EXERCISE MATERIALS -
+++++

-- ==== Sys2Proof/Machine/Queue.lean ====
section
/-!
DEFINITION. Queue registers (R104, R105, R260, R386).
-/

namespace Sys2Proof.Machine

def setQueue (s : State) (core q : Nat) (l : List QEntry) : State :=
  modCore s core fun c => { c with queues := mapPut [] c.queues q l }

/-- Whether every blocked call on the queue ahead of this context's has been served (R105). -/
def firstInLine (l : List (Nat × Nat)) (q ctx : Nat) : Bool :=
  match l.find? (·.1 = q) with
  | none => true
  | some e => decide (e.2 = ctx)

/-- Enter, or keep, a place among blocked calls. -/
def joinLine (l : List (Nat × Nat)) (q ctx : Nat) : List (Nat × Nat) := if l.contains (q, ctx) then l else l ++ [(q, ctx)]

/-- The blocked calls that see the same entries as the caller: those of its world (R260). -/
def sameWorld (s : State) (core : Nat) (world : Nat) (l : List (Nat × Nat)) : List (Nat × Nat) :=
  l.filter fun e => worldOf (getHart s (hartKey core e.2)) = world

/-- QPUSH: releases at core and appends, blocking while 16 entries are held. -/
def execQpush (q b : Reg) (s : State) : Result :=
  let h := me s
  let core := coreOf s.cur
  let c := getCore s core
  let n := q.toNat
  if isHandler s.cur then illegal s (.qpush q b)
  else if (queueOf c n).length < 16 && firstInLine c.pushers n (ctxOf s.cur) then
    afterRelease s .core
      (let s := setQueue s core n (queueOf c n ++ [⟨readX h b, worldOf h⟩])
       done4 (modCore s core fun c => { c with pushers := c.pushers.filter (· ≠ (n, ctxOf s.cur)) }))
  else waitFor (modCore s core fun c => { c with pushers := joinLine c.pushers n (ctxOf s.cur) }) (.queuePush n)

/-- The oldest entry of the caller's world, once the calls of that world that blocked before have been served; otherwise the
instruction blocks. -/
def withOldest (s : State) (q : Reg) (k : State → QEntry → Result) : Result :=
  let h := me s
  let core := coreOf s.cur
  let c := getCore s core
  let n := q.toNat
  let mine := (queueOf c n).find? fun e => e.world = worldOf h
  match mine, firstInLine (sameWorld s core (worldOf h) c.poppers) n (ctxOf s.cur) with
  | some e, true => k (modCore s core fun c => { c with poppers := c.poppers.filter (· ≠ (n, ctxOf s.cur)) }) e
  | _, _ => waitFor (modCore s core fun c => { c with poppers := joinLine c.poppers n (ctxOf s.cur) }) (.queuePop n)

/-- The list without its first element that `p` selects. -/
def dropFirst {α : Type} (p : α → Bool) : List α → List α
  | [] => []
  | x :: xs => if p x then xs else x :: dropFirst p xs

/-- QPOP: removes the oldest entry and acquires at core. -/
def execQpop (d q : Reg) (s : State) : Result :=
  if isHandler s.cur then illegal s (.qpop d q)
  else
    withOldest s q fun s e =>
      let core := coreOf s.cur
      let w := worldOf (me s)
      let s := setQueue s core q.toNat (dropFirst (·.world = w) (queueOf (getCore s core) q.toNat))
      done4With (acquireAt s core .core) d e.value

/-- QPEEK: copies the oldest entry and acquires at core. -/
def execQpeek (d q : Reg) (s : State) : Result :=
  if isHandler s.cur then illegal s (.qpeek d q)
  else withOldest s q fun s e => done4With (acquireAt s (coreOf s.cur) .core) d e.value

/-- QCNT: entries of the caller's world. -/
def execQcnt (d q : Reg) (s : State) : Result :=
  if isHandler s.cur then illegal s (.qcnt d q)
  else
    let w := worldOf (me s)
    done4With s d (BitVec.ofNat 64 ((queueOf (getCore s (coreOf s.cur)) q.toNat).filter (·.world = w)).length)

end Sys2Proof.Machine
end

+++++

TASK OBJECTIVE - Output the whole listing word for word.

EXERCISE RESPONSE -
-- ==== Sys2Proof/Machine/Queue.lean ====
section
/-!
DEFINITION. Queue registers (R104, R105, R260, R386).
-/

namespace Sys2Proof.Machine

def setQueue (s : State) (core q : Nat) (l : List QEntry) : State :=
  modCore s core fun c => { c with queues := mapPut [] c.queues q l }

/-- Whether every blocked call on the queue ahead of this context's has been served (R105). -/
def firstInLine (l : List (Nat × Nat)) (q ctx : Nat) : Bool :=
  match l.find? (·.1 = q) with
  | none => true
  | some e => decide (e.2 = ctx)

/-- Enter, or keep, a place among blocked calls. -/
def joinLine (l : List (Nat × Nat)) (q ctx : Nat) : List (Nat × Nat) := if l.contains (q, ctx) then l else l ++ [(q, ctx)]

/-- The blocked calls that see the same entries as the caller: those of its world (R260). -/
def sameWorld (s : State) (core : Nat) (world : Nat) (l : List (Nat × Nat)) : List (Nat × Nat) :=
  l.filter fun e => worldOf (getHart s (hartKey core e.2)) = world

/-- QPUSH: releases at core and appends, blocking while 16 entries are held. -/
def execQpush (q b : Reg) (s : State) : Result :=
  let h := me s
  let core := coreOf s.cur
  let c := getCore s core
  let n := q.toNat
  if isHandler s.cur then illegal s (.qpush q b)
  else if (queueOf c n).length < 16 && firstInLine c.pushers n (ctxOf s.cur) then
    afterRelease s .core
      (let s := setQueue s core n (queueOf c n ++ [⟨readX h b, worldOf h⟩])
       done4 (modCore s core fun c => { c with pushers := c.pushers.filter (· ≠ (n, ctxOf s.cur)) }))
  else waitFor (modCore s core fun c => { c with pushers := joinLine c.pushers n (ctxOf s.cur) }) (.queuePush n)

/-- The oldest entry of the caller's world, once the calls of that world that blocked before have been served; otherwise the
instruction blocks. -/
def withOldest (s : State) (q : Reg) (k : State → QEntry → Result) : Result :=
  let h := me s
  let core := coreOf s.cur
  let c := getCore s core
  let n := q.toNat
  let mine := (queueOf c n).find? fun e => e.world = worldOf h
  match mine, firstInLine (sameWorld s core (worldOf h) c.poppers) n (ctxOf s.cur) with
  | some e, true => k (modCore s core fun c => { c with poppers := c.poppers.filter (· ≠ (n, ctxOf s.cur)) }) e
  | _, _ => waitFor (modCore s core fun c => { c with poppers := joinLine c.poppers n (ctxOf s.cur) }) (.queuePop n)

/-- The list without its first element that `p` selects. -/
def dropFirst {α : Type} (p : α → Bool) : List α → List α
  | [] => []
  | x :: xs => if p x then xs else x :: dropFirst p xs

/-- QPOP: removes the oldest entry and acquires at core. -/
def execQpop (d q : Reg) (s : State) : Result :=
  if isHandler s.cur then illegal s (.qpop d q)
  else
    withOldest s q fun s e =>
      let core := coreOf s.cur
      let w := worldOf (me s)
      let s := setQueue s core q.toNat (dropFirst (·.world = w) (queueOf (getCore s core) q.toNat))
      done4With (acquireAt s core .core) d e.value

/-- QPEEK: copies the oldest entry and acquires at core. -/
def execQpeek (d q : Reg) (s : State) : Result :=
  if isHandler s.cur then illegal s (.qpeek d q)
  else withOldest s q fun s e => done4With (acquireAt s (coreOf s.cur) .core) d e.value

/-- QCNT: entries of the caller's world. -/
def execQcnt (d q : Reg) (s : State) : Result :=
  if isHandler s.cur then illegal s (.qcnt d q)
  else
    let w := worldOf (me s)
    done4With s d (BitVec.ofNat 64 ((queueOf (getCore s (coreOf s.cur)) q.toNat).filter (·.world = w)).length)

end Sys2Proof.Machine
end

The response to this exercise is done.